● Work to complete: Set out exactly, and with nothing added, the line containing "its fourth. -/" and every line after it through the final line of the data.

══ Extracted material ══

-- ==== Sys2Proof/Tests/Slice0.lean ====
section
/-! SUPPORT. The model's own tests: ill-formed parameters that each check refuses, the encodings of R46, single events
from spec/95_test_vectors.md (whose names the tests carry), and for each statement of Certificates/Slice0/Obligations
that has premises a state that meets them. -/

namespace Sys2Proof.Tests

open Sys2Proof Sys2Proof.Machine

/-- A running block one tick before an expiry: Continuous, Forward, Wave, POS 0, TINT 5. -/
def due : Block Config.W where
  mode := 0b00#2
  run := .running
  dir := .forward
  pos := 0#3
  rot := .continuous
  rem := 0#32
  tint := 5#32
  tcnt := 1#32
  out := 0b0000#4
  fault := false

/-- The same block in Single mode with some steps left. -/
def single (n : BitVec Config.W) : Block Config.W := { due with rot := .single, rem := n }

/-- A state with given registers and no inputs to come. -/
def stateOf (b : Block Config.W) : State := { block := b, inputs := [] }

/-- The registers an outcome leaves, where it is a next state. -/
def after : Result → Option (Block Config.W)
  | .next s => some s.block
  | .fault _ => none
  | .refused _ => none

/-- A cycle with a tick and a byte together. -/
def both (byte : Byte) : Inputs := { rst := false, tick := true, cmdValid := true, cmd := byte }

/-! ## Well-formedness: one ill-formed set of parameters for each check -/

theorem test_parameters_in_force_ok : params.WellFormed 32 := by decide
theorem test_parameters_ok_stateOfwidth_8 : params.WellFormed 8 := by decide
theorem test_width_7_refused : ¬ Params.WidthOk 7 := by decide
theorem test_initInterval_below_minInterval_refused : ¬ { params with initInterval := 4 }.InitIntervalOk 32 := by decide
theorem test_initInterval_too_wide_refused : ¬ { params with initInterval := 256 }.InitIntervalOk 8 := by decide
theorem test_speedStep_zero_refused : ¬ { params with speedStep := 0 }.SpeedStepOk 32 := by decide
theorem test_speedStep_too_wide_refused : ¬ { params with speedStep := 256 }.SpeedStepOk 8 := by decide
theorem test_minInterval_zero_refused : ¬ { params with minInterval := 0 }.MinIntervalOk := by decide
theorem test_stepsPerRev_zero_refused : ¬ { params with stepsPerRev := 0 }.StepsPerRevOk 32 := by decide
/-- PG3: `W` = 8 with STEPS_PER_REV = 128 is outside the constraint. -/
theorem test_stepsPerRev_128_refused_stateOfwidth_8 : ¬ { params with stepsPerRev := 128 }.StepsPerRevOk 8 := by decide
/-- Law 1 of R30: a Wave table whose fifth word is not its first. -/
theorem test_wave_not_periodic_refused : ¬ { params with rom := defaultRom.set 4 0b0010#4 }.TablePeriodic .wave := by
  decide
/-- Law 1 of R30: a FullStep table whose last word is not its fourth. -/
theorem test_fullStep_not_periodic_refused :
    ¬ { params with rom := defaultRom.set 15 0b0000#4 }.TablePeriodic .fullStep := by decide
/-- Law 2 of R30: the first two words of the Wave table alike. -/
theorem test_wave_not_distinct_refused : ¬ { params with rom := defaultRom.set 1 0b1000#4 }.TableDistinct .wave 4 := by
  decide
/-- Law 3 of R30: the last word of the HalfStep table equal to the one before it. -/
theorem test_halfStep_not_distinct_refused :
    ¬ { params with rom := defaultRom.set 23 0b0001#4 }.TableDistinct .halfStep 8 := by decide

═══

● The completed task:
/-- Law 1 of R30: a FullStep table whose last word is not its fourth. -/
theorem test_fullStep_not_periodic_refused :
    ¬ { params with rom := defaultRom.set 15 0b0000#4 }.TablePeriodic .fullStep := by decide
/-- Law 2 of R30: the first two words of the Wave table alike. -/
theorem test_wave_not_distinct_refused : ¬ { params with rom := defaultRom.set 1 0b1000#4 }.TableDistinct .wave 4 := by
  decide
/-- Law 3 of R30: the last word of the HalfStep table equal to the one before it. -/
theorem test_halfStep_not_distinct_refused :
    ¬ { params with rom := defaultRom.set 23 0b0001#4 }.TableDistinct .halfStep 8 := by decide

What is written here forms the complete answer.